With his sculpture group Penelope (1845-46, Danish National Gallery), which won international acclaim, he moved away from the static Neoclassicism and towards a more dramatic and dynamic style. He created also formed depictions of nature, such as The Panther Hunter (1846, Danish National Gallery).

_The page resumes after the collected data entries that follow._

-- ==== Sys2Proof/Machine/Fetch.lean ====
section
/-! DEFINITION. What the block takes next (R46, R47, R51, R102): the host's next action, or, while a command is in
flight and the action must wait, the answer of the external agent. -/

namespace Sys2Proof.Machine

open Sys2Proof

/-- An instruction to run in a state, or a step that runs none. -/
inductive Fetched where
  | run  (i : Instr) (t : State)
  | done (o : Host.Outcome State Fault Refusal)

/-- A command word accepted in `t` (R102): an illegal opcode answers ILLEGAL_CMD (R103, R236). -/
def acceptCmd (w : CmdWord) (t : State) : Fetched :=
  match decode (.cmd32 w) with
  | .ok i    => .run i t
  | .error _ => .done (.next (t.raise .illegalCmd))

/-- A FRAME48 word presented for encoding in `t` (R47, R97; log 1, 15). -/
def acceptFrame (w : FrameWord) (t : State) : Fetched :=
  match decode (.frame48 w) with
  | .ok i    => .run i t
  | .error _ => .done (.fault .notAFrame)

/-- The host's next action is taken: a command or an `RST` only while `S.busy = 0` (R46, R261; log 12), an action on
the codec port always (R47; log 17). Otherwise the agent of the request in flight is asked; with nothing in flight and
no action the block waits (R262). -/
def fetch (s : State) : Fetched :=
  match s.inbox with
  | [] => .done (.next s.poll)
  | .codec reg param :: rest => .done (.next ({ s with inbox := rest }.drivePort reg param))
  | .word (.frame48 w) :: rest => acceptFrame w { s with inbox := rest }
  | .word (.cmd32 w) :: rest =>
    if s.busy then .done (.next s.poll) else acceptCmd w { s with inbox := rest }
  | .rst :: rest =>
    if s.busy then .done (.next s.poll) else .done (.next { s with inbox := rest }.rst)

/-- `w` becomes the host's very next action; a command word is accepted at once only by a block with nothing in flight
(R46), so that is set too. -/
def State.present (s : State) (w : InstrWord) : State :=
  match w with
  | .cmd32 c   => { s with inbox := .word (.cmd32 c) :: s.inbox, inflight := none }
  | .frame48 f => { s with inbox := .word (.frame48 f) :: s.inbox }

end Sys2Proof.Machine
end

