-- ==== Sys2Proof/Machine/Assembler.lean ====
section
/-! DEFINITION. The assembler of R106 and R107: the lines of the table as data, the text of a line read into them, and
the command words they stand for. It passes every operand that fits its field, "so that INVALID_PARAM is the block's
verdict rather than the assembler's" (R106). -/

namespace Sys2Proof.Machine

open Sys2Proof

/-- One line of R106 or a pseudo-instruction of R107. -/
inductive Asm where
  | setmode (mode : Nat)
  | ench    (ch : Nat)
  | disch   (ch : Nat)
  | setang  (ch angle : Nat)
  | setfreq (hz : Nat)
  | reset   (delayMs : Nat)
  | setbaud (bps : Nat)
  | linit   (level : Nat)
  | lon
  | loff
  | lsetpol (activeLow : Nat)
  | lrel
  | on1
  | off1
  | shutdown
  deriving DecidableEq, Repr

/-- Why a line is rejected. -/
inductive AsmError where
  | unknownLine | badNumber | chDoesNotFit | dataDoesNotFit
  deriving DecidableEq, Repr

/-- A CH operand: "a ch outside 0..15" is rejected (R106). -/
def asmCh (n : Nat) : Except AsmError (BitVec 4) :=
  if n ≤ 15 then .ok (BitVec.ofNat 4 n) else .error .chDoesNotFit

/-- A DATA operand: "a DATA value above 0xFFFFFF" is rejected (R106). -/
def asmData (n : Nat) : Except AsmError (BitVec 24) :=
  if n ≤ 0xFFFFFF then .ok (BitVec.ofNat 24 n) else .error .dataDoesNotFit

/-- The instructions a line stands for: one for a command (R106), the expansion for a pseudo-instruction (R107). -/
def Asm.instrs : Asm → Except AsmError (List Instr)
  | .setmode m   => do return [.setmode 0 (← asmData m)]
  | .ench c      => do return [.ench (← asmCh c) 0]
  | .disch c     => do return [.disch (← asmCh c) 0]
  | .setang c a  => do
    let ch ← asmCh c
    return [.setang ch (← asmData a)]
  | .setfreq hz  => do return [.setfreq 0 (← asmData hz)]
  | .reset d     => do return [.reset 0 (← asmData d)]
  | .setbaud b   => do return [.setbaud 0 (← asmData b)]
  | .linit l     => do return [.linit 0 (← asmData l)]
  | .lon         => .ok [.lon 0 0]
  | .loff        => .ok [.loff 0 0]
  | .lsetpol p   => do return [.lsetpol 0 (← asmData p)]
  | .lrel        => .ok [.lrel 0 0]
  | .on1         => .ok [.setmode 0 1, .ench 1 0]
  | .off1        => .ok [.setmode 0 1, .disch 1 0]
  | .shutdown    => .ok [.disch 1 0, .disch 2 0, .loff 0 0, .lrel 0 0]

/-- The words of a line. -/
def Asm.words (a : Asm) : Except AsmError (List InstrWord) := do return (← a.instrs).map encode

/-- A token of a line: a run of characters, or the comma between two operands (log 23). -/
inductive Token where
  | text (cs : List Char)
  | comma
  deriving DecidableEq, Repr

/-- The run of characters collected so far, newest first, before the tokens `ts`. -/
def closeToken (acc : List Char) (ts : List Token) : List Token :=
  match acc with
  | []     => ts
  | _ :: _ => .text acc.reverse :: ts

/-- The tokens of a line; `;` starts a comment (R106). -/
def lexLine : List Char → List Char → List Token
  | [], acc => closeToken acc []
  | c :: cs, acc =>
    if c = ';' then closeToken acc []
    else if c = ' ' ∨ c = '\t' ∨ c = '\r' then closeToken acc (lexLine cs [])
    else if c = ',' then closeToken acc (.comma :: lexLine cs [])
    else lexLine cs (c :: acc)

/-- A digit of a decimal (`base` 10) or hexadecimal (`base` 16) literal. -/
def digitValue (base : Nat) (c : Char) : Option Nat :=
  let v :=
    if '0' ≤ c ∧ c ≤ '9' then some (c.toNat - '0'.toNat)
    else if 'a' ≤ c ∧ c ≤ 'f' then some (c.toNat - 'a'.toNat + 10)
    else if 'A' ≤ c ∧ c ≤ 'F' then some (c.toNat - 'A'.toNat + 10)
    else none
  v.filter (· < base)

/-- The digits of a literal, most significant first. -/
def readDigits (base : Nat) : List Char → Nat → Option Nat
  | [], n => some n
  | c :: cs, n =>
    match digitValue base c with
    | none   => none
    | some d => readDigits base cs (n * base + d)

/-- "A numeric operand is a decimal or `0x` hexadecimal literal" (R106). -/
def readNumber : List Char → Option Nat
  | '0' :: 'x' :: d :: ds => readDigits 16 (d :: ds) 0
  | d :: ds               => readDigits 10 (d :: ds) 0
  | []                    => none

/-- A numeric operand of a line. -/
def numberOperand (cs : List Char) : Except AsmError Nat :=
  match readNumber cs with
  | none   => .error .badNumber
  | some n => .ok n

/-- The operand of `setmode`: `phase`, `switch` (R106), or a number (log 23). -/
def modeOperand (cs : List Char) : Except AsmError Nat :=
  if cs = "phase".toList then .ok 0
  else if cs = "switch".toList then .ok 1
  else numberOperand cs

/-- The operand of `linit`: `inactive`, `active` (R106), or a number (log 23). -/
def levelOperand (cs : List Char) : Except AsmError Nat :=
  if cs = "inactive".toList then .ok 0
  else if cs = "active".toList then .ok 1
  else numberOperand cs

/-- A line without operands. -/
def parseBare (name : List Char) : Except AsmError Asm :=
  if name = "lon".toList then .ok .lon
  else if name = "loff".toList then .ok .loff
  else if name = "lrel".toList then .ok .lrel
  else if name = "on1".toList then .ok .on1
  else if name = "off1".toList then .ok .off1
  else if name = "shutdown".toList then .ok .shutdown
  else .error .unknownLine

/-- A line with one operand. -/
def parseUnary (name x : List Char) : Except AsmError Asm :=
  if name = "setmode".toList then do return .setmode (← modeOperand x)
  else if name = "ench".toList then do return .ench (← numberOperand x)
  else if name = "disch".toList then do return .disch (← numberOperand x)
  else if name = "setfreq".toList then do return .setfreq (← numberOperand x)
  else if name = "reset".toList then do return .reset (← numberOperand x)
  else if name = "setbaud".toList then do return .setbaud (← numberOperand x)
  else if name = "linit".toList then do return .linit (← levelOperand x)
  else if name = "lsetpol".toList then do return .lsetpol (← numberOperand x)
  else .error .unknownLine

/-- A line of R106 or R107; `none` is a line with no command on it. -/
def parseLine (line : List Char) : Except AsmError (Option Asm) :=
  match lexLine line [] with
  | [] => .ok none
  | [.text name] => do return some (← parseBare name)
  | [.text name, .text x] => do return some (← parseUnary name x)
  | [.text name, .text x, .comma, .text y] =>
    if name = "setang".toList then do
      let ch ← numberOperand x
      return some (.setang ch (← numberOperand y))
    else .error .unknownLine
  | _ => .error .unknownLine

/-- The words of one line of text. -/
def assembleLine (line : List Char) : Except AsmError (List InstrWord) := do
  match ← parseLine line with
  | none   => return []
  | some a => a.words

/-- The words of a text, one command a line (R106). -/
def assemble : List (List Char) → Except AsmError (List InstrWord)
  | [] => .ok []
  | l :: ls => do
    let ws ← assembleLine l
    return ws ++ (← assemble ls)

end Sys2Proof.Machine
end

Among his more notable works would be Hans Christian Ørsted Monument dedicated to physicist Hans Christian Ørsted. The monument was cast in bronze on a base of granite. At the foot of the statue sit the three Norns of Norse mythology; Urðr (the past), Verðandi (the present) and Skuld (the future). Situated at Ørstedsparken in central Copenhagen, the monument was inaugurated in 1876.

== Family ==
Jerichau married the painter Elisabeth Jerichau-Baumann and they had 9 children. They were the parents of composer Thorald Jerichau, and landscape artists Harald Jerichau and Holger H. Jerichau.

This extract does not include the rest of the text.